If a line holds the word "Outcome", copy it from the entries.

* Materials provided:

-- Opening Marker --

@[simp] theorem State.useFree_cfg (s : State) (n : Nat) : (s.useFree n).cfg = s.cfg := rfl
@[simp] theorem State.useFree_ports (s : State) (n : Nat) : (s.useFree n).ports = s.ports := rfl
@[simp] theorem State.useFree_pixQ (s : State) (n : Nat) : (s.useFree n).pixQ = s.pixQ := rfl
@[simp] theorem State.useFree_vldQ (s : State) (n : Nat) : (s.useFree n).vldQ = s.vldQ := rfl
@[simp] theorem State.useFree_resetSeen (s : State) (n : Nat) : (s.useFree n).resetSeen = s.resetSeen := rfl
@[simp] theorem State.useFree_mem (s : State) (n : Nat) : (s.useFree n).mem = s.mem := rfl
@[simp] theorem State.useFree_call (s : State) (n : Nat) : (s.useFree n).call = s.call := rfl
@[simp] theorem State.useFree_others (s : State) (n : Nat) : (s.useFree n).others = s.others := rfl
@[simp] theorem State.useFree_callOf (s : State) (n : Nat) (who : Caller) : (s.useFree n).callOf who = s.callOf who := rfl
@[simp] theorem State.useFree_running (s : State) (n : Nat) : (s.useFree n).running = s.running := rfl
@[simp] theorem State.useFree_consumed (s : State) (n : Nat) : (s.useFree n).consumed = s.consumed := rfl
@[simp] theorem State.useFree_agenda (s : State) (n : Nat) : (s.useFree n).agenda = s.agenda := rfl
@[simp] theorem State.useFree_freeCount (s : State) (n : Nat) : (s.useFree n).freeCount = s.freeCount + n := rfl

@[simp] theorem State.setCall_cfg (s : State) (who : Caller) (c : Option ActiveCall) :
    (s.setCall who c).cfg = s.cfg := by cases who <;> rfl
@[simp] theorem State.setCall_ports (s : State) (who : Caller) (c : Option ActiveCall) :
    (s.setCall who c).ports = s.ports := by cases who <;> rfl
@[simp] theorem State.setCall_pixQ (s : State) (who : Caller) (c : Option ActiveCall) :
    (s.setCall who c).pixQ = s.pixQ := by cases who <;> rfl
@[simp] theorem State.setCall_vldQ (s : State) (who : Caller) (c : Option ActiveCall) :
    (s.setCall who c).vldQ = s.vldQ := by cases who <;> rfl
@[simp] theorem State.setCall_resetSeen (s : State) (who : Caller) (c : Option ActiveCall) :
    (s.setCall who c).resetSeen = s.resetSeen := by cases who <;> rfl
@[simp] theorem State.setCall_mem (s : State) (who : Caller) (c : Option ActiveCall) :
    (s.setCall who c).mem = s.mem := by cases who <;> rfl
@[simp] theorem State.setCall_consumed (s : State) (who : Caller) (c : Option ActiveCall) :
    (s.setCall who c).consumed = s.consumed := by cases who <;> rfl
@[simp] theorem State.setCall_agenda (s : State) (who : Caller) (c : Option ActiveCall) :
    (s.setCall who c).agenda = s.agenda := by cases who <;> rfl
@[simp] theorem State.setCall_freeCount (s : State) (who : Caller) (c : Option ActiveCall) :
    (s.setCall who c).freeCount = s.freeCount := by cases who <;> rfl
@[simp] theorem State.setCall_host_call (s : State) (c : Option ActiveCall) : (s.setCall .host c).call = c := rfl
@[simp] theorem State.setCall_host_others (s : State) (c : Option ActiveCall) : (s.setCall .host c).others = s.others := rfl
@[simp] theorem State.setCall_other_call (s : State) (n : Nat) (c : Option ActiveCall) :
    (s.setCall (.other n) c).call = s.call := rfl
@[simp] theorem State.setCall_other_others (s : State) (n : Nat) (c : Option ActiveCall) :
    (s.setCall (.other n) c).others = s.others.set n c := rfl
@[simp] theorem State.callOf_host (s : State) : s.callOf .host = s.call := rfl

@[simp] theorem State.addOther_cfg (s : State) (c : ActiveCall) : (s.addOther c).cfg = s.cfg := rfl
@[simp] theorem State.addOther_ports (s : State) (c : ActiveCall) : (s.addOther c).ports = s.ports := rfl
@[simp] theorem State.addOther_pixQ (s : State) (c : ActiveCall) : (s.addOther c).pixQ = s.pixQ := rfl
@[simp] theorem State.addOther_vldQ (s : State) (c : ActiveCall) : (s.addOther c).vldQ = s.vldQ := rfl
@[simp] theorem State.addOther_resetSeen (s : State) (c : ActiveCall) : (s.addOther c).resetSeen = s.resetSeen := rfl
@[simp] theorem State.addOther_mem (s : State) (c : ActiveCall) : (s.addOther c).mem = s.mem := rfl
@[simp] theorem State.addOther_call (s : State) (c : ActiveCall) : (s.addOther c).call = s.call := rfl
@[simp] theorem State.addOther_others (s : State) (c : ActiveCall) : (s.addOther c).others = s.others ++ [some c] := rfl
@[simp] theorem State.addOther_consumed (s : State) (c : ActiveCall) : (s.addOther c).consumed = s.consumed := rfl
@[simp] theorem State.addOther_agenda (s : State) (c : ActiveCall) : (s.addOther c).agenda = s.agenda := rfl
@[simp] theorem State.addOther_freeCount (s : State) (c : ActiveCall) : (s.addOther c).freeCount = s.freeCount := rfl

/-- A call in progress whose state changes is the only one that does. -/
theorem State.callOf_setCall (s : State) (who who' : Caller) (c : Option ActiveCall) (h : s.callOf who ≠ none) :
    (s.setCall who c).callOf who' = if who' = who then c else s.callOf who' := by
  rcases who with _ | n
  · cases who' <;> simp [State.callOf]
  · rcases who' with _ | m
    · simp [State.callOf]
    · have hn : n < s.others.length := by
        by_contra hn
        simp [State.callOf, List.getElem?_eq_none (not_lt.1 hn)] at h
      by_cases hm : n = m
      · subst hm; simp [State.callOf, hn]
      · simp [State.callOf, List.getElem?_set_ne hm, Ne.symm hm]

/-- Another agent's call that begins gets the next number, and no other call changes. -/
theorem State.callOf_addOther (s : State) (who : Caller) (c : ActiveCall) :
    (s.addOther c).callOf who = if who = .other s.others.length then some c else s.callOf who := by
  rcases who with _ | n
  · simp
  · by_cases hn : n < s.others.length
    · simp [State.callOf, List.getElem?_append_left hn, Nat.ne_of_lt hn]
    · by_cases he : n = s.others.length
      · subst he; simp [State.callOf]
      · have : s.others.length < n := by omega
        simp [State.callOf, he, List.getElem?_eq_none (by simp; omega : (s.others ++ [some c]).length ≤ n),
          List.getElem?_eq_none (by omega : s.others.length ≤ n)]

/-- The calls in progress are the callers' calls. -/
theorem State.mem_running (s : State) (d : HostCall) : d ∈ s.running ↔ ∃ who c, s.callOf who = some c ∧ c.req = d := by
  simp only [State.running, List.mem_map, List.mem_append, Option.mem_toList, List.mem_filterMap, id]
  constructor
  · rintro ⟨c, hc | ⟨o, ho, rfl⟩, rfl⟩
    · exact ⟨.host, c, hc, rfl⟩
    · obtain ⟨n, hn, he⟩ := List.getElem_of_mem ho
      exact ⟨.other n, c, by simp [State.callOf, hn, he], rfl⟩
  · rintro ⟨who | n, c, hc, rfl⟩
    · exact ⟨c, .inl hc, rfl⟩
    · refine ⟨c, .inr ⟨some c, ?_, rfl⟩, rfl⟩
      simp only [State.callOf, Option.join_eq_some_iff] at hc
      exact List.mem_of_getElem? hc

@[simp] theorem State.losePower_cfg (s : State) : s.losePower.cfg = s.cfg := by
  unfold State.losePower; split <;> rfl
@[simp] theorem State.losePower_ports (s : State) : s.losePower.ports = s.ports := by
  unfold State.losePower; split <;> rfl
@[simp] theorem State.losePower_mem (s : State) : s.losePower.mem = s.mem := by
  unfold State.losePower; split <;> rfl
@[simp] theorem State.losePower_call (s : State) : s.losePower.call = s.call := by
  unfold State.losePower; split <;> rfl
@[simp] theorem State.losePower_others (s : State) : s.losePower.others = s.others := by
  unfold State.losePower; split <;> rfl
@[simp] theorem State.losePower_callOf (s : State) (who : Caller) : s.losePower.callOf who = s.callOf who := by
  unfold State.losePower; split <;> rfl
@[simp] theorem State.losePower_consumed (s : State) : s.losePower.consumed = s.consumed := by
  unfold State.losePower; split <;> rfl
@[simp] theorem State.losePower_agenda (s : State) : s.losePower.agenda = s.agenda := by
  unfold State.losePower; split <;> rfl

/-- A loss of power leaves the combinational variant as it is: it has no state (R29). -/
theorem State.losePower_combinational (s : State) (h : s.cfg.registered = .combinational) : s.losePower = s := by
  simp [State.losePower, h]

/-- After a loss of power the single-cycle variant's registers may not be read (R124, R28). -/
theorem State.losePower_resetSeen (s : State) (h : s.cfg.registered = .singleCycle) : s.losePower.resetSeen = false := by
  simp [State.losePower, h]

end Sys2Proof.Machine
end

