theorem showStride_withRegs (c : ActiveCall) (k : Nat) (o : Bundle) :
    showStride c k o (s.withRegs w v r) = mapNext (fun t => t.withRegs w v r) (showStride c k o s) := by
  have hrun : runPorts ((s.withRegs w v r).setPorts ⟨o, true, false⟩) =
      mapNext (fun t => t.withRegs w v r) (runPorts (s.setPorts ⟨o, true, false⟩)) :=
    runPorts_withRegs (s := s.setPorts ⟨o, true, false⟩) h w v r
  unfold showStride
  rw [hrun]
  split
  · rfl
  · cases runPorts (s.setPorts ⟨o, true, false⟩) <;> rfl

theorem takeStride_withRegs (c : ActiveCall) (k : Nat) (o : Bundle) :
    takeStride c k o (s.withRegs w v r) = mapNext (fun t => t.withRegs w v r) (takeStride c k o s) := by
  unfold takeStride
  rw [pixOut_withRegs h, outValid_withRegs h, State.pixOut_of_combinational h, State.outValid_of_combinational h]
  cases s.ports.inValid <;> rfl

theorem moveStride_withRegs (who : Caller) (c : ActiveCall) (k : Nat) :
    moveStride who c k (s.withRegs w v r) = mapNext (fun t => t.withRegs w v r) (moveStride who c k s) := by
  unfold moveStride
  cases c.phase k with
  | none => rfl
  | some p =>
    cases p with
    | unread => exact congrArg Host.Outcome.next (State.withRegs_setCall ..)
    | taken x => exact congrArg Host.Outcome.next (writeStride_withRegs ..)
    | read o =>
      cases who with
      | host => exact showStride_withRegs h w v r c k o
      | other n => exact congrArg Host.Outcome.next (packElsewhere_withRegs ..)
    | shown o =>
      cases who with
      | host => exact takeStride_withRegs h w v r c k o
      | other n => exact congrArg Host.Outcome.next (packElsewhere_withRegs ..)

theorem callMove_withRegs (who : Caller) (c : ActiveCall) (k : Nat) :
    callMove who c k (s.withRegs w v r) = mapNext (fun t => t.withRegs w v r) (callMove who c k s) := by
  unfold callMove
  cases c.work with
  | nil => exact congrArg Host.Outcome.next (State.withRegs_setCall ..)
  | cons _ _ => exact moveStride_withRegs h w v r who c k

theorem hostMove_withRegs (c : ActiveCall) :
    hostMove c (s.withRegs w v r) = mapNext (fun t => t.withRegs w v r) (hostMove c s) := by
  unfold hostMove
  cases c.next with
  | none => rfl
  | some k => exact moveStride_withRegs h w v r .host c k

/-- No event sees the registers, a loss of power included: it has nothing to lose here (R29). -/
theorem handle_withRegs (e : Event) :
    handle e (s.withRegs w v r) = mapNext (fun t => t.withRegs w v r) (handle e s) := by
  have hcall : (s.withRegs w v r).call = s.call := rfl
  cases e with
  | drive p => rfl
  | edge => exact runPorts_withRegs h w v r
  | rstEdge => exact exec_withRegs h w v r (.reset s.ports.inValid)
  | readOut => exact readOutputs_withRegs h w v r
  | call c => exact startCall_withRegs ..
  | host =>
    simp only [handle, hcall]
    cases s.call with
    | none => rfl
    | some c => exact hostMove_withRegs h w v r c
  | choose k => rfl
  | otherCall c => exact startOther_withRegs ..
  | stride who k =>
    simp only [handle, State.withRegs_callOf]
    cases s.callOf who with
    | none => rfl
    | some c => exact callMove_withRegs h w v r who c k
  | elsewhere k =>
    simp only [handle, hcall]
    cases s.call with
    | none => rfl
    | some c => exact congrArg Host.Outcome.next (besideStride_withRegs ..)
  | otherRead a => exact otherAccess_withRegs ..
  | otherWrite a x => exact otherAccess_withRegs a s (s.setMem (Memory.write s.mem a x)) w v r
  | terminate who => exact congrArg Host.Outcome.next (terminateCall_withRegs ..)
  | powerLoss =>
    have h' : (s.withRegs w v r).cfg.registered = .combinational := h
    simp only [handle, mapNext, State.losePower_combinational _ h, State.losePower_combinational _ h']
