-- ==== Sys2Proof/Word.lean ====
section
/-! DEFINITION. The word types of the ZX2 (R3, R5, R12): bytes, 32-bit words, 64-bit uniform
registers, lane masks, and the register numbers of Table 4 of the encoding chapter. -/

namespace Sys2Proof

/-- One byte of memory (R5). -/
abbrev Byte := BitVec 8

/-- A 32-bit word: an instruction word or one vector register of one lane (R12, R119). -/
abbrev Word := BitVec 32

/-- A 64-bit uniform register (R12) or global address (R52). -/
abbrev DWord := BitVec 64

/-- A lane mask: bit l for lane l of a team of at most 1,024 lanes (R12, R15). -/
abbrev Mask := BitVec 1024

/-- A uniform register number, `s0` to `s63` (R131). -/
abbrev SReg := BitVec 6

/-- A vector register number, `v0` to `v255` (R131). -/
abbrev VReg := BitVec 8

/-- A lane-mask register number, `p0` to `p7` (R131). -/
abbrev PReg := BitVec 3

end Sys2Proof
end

-- Closing Marker --

* Task answer:
    | unread => exact congrArg Host.Outcome.next (State.withRegs_setCall ..)
    | taken x => exact congrArg Host.Outcome.next (writeStride_withRegs ..)
      | other n => exact congrArg Host.Outcome.next (packElsewhere_withRegs ..)
      | other n => exact congrArg Host.Outcome.next (packElsewhere_withRegs ..)
  | nil => exact congrArg Host.Outcome.next (State.withRegs_setCall ..)
    | some c => exact congrArg Host.Outcome.next (besideStride_withRegs ..)
  | terminate who => exact congrArg Host.Outcome.next (terminateCall_withRegs ..)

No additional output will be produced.